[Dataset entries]
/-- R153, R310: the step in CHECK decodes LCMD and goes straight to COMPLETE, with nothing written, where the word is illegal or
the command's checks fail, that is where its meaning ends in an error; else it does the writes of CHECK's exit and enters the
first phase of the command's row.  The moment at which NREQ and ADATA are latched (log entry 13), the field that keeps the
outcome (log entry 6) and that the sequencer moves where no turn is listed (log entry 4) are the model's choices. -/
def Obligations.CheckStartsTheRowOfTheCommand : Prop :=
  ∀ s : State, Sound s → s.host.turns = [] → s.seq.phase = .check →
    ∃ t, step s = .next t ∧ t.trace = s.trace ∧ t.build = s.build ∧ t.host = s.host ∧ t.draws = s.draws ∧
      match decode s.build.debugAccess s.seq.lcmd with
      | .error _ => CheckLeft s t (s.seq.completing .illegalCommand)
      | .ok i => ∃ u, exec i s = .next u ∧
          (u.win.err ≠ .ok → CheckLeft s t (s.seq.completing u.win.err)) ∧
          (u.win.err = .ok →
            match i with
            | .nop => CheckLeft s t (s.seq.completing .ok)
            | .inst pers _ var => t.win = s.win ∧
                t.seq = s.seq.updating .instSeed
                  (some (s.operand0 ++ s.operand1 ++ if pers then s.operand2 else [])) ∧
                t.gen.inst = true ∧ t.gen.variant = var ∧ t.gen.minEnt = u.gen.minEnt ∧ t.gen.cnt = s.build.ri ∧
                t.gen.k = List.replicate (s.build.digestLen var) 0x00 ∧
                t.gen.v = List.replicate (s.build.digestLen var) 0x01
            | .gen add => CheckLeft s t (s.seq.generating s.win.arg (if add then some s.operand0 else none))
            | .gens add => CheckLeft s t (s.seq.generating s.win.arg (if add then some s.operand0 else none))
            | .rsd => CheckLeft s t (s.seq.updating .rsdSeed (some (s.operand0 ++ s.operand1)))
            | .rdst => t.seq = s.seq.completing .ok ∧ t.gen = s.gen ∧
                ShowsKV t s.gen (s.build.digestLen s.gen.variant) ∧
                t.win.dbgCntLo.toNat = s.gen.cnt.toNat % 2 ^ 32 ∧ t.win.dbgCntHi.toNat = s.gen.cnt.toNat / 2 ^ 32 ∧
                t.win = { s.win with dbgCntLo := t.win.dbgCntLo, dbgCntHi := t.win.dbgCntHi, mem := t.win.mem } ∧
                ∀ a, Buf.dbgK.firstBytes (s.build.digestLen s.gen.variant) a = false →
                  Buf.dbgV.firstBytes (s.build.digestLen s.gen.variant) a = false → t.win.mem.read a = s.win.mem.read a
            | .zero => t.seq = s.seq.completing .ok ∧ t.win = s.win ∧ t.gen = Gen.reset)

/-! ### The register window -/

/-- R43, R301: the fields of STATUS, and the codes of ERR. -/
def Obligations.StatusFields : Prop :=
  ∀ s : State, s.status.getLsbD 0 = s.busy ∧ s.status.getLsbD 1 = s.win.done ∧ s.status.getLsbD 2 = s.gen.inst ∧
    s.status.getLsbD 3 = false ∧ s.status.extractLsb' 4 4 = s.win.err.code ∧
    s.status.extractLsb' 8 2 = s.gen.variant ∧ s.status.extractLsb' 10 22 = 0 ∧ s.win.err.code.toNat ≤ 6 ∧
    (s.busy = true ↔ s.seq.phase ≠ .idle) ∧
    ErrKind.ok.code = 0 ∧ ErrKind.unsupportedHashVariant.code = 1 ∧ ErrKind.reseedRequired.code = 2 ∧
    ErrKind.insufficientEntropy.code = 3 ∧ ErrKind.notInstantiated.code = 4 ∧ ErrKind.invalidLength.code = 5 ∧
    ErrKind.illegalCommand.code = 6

--

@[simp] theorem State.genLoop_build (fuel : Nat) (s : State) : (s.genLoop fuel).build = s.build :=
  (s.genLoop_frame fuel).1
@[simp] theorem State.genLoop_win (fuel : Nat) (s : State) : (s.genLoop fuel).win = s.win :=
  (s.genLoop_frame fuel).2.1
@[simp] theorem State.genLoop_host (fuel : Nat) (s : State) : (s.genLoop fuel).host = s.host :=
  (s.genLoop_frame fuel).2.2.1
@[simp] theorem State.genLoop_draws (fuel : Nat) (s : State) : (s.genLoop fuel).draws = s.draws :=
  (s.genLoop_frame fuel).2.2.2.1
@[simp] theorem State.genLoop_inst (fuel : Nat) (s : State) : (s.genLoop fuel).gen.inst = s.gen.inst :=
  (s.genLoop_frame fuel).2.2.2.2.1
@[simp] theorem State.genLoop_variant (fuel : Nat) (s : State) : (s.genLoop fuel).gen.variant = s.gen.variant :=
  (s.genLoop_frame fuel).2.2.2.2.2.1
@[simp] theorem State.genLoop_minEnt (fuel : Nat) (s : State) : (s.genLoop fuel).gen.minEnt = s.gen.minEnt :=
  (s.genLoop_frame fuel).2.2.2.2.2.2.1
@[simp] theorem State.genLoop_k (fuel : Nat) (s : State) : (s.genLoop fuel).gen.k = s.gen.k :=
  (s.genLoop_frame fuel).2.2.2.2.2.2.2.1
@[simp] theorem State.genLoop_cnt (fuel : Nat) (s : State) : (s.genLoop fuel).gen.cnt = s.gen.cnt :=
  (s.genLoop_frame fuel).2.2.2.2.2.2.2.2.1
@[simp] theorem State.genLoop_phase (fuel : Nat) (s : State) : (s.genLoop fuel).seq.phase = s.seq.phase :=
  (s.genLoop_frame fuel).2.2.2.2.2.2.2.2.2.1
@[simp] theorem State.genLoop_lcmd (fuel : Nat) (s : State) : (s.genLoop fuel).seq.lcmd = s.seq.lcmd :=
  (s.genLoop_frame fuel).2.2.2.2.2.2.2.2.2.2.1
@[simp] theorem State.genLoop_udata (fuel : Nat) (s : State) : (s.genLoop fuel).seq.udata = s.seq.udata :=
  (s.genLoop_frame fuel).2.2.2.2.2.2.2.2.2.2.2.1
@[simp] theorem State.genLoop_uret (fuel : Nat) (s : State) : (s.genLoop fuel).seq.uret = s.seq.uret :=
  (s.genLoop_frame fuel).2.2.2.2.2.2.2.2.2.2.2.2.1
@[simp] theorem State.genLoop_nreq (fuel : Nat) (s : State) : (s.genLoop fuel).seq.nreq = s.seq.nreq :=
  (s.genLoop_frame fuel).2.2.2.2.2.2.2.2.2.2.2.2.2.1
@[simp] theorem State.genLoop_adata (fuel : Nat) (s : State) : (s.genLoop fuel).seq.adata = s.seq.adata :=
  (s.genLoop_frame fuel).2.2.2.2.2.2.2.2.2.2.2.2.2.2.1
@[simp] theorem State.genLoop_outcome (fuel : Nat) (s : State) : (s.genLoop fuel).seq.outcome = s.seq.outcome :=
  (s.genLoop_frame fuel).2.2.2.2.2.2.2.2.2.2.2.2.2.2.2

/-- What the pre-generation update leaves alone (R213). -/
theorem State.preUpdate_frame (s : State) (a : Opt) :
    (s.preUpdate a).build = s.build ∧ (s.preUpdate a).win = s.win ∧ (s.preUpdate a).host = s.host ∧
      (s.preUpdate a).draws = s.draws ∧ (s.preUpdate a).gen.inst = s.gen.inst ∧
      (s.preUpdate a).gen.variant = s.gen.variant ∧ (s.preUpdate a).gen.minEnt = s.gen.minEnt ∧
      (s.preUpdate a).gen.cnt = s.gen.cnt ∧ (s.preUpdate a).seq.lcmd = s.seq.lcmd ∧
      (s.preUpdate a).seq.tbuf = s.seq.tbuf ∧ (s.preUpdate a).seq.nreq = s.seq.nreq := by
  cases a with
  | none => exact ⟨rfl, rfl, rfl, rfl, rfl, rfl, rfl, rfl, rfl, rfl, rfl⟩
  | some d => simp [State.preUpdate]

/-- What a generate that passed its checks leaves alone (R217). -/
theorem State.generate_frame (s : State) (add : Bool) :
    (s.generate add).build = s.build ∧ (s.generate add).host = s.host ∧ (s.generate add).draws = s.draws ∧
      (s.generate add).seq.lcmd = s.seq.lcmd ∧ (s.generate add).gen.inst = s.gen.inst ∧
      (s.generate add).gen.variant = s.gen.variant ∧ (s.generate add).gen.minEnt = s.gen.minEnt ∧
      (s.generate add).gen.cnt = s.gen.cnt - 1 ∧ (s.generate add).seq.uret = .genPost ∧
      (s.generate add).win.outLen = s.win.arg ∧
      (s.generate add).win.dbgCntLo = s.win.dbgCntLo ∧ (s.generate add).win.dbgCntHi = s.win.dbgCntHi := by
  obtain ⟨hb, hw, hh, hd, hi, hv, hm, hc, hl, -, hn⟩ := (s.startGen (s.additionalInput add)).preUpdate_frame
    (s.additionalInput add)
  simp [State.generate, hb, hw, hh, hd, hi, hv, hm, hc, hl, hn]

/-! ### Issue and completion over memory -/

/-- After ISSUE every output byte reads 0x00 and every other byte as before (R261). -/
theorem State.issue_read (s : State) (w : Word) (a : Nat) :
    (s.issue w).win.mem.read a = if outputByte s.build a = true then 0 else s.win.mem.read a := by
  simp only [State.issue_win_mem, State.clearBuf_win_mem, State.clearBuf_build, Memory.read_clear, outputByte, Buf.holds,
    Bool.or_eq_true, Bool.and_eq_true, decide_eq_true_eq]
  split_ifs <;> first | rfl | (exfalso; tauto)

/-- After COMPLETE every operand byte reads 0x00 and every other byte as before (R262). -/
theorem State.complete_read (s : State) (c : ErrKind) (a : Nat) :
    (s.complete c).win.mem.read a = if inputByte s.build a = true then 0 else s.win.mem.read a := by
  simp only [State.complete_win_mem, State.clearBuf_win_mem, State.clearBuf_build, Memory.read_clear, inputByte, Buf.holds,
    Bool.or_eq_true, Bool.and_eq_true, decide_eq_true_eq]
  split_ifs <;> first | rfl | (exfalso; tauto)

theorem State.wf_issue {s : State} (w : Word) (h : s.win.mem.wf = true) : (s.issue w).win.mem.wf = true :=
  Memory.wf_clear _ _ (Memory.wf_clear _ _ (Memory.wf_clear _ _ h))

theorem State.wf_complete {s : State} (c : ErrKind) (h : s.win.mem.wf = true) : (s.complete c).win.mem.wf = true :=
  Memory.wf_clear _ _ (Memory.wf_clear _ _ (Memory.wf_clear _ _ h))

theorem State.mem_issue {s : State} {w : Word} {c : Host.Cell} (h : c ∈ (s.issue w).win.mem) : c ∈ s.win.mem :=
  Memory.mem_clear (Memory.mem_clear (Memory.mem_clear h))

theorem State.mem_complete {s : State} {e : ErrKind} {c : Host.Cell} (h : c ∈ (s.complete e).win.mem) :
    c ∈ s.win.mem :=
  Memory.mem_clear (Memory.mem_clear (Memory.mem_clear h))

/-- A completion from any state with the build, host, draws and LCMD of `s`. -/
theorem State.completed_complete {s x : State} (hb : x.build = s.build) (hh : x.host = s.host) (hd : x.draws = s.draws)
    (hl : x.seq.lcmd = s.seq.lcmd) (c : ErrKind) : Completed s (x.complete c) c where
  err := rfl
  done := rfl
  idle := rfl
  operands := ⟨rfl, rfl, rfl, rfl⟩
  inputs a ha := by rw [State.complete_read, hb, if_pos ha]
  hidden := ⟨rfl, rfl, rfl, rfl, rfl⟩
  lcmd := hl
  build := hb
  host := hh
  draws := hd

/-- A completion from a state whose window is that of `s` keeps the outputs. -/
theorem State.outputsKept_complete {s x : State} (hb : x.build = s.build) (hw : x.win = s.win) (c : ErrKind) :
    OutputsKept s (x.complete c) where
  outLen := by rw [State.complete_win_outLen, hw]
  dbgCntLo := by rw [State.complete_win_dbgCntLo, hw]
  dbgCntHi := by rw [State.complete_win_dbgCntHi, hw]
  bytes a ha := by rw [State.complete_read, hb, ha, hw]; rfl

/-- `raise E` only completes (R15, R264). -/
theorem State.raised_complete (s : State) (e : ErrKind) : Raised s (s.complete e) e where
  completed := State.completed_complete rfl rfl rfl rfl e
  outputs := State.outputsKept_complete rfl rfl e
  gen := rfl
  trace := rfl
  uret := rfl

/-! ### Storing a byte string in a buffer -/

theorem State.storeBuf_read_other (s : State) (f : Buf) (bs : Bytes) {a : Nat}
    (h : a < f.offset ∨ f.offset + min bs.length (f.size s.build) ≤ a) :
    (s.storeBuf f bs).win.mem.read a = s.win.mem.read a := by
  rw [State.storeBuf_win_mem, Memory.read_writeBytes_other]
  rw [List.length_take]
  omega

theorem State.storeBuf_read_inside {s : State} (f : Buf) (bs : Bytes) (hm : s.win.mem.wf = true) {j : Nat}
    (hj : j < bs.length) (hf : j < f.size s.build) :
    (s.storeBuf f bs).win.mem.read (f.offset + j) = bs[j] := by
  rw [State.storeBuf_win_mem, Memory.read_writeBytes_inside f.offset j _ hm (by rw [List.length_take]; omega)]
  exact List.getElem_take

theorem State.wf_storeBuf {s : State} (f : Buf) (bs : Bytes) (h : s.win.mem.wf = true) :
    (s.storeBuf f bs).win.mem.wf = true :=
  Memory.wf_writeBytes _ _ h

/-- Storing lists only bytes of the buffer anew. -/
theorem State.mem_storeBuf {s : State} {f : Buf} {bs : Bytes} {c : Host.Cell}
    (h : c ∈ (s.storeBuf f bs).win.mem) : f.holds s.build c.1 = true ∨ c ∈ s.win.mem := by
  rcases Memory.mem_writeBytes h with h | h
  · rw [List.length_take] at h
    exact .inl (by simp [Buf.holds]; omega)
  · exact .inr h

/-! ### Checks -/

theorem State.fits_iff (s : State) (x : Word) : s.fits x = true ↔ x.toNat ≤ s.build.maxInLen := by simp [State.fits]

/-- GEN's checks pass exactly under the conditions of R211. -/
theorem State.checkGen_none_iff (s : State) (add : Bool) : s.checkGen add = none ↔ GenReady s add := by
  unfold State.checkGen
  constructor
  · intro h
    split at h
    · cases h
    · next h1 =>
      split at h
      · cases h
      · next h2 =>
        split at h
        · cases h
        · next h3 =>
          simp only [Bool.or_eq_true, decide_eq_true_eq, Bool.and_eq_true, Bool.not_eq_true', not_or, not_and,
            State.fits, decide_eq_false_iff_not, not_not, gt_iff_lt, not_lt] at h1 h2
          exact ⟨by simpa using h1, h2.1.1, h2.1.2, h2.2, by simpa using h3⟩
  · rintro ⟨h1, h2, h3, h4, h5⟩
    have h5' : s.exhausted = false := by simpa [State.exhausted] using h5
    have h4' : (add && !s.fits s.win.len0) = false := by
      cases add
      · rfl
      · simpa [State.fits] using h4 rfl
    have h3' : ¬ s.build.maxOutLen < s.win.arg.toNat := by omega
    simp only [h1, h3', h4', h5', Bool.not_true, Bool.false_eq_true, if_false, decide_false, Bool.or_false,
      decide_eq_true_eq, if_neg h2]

- What to work on
Reproduce the entries above exactly, but only the lines between the line holding "rw [State.storeBuf_win_mem, Memory.read_writeBytes_other]" and the line holding "Memory.wf_writeBytes _ _ h", inclusive.

- Response
  rw [State.storeBuf_win_mem, Memory.read_writeBytes_other]
  rw [List.length_take]
  omega

theorem State.storeBuf_read_inside {s : State} (f : Buf) (bs : Bytes) (hm : s.win.mem.wf = true) {j : Nat}
    (hj : j < bs.length) (hf : j < f.size s.build) :
    (s.storeBuf f bs).win.mem.read (f.offset + j) = bs[j] := by
  rw [State.storeBuf_win_mem, Memory.read_writeBytes_inside f.offset j _ hm (by rw [List.length_take]; omega)]
  exact List.getElem_take

theorem State.wf_storeBuf {s : State} (f : Buf) (bs : Bytes) (h : s.win.mem.wf = true) :
    (s.storeBuf f bs).win.mem.wf = true :=
  Memory.wf_writeBytes _ _ h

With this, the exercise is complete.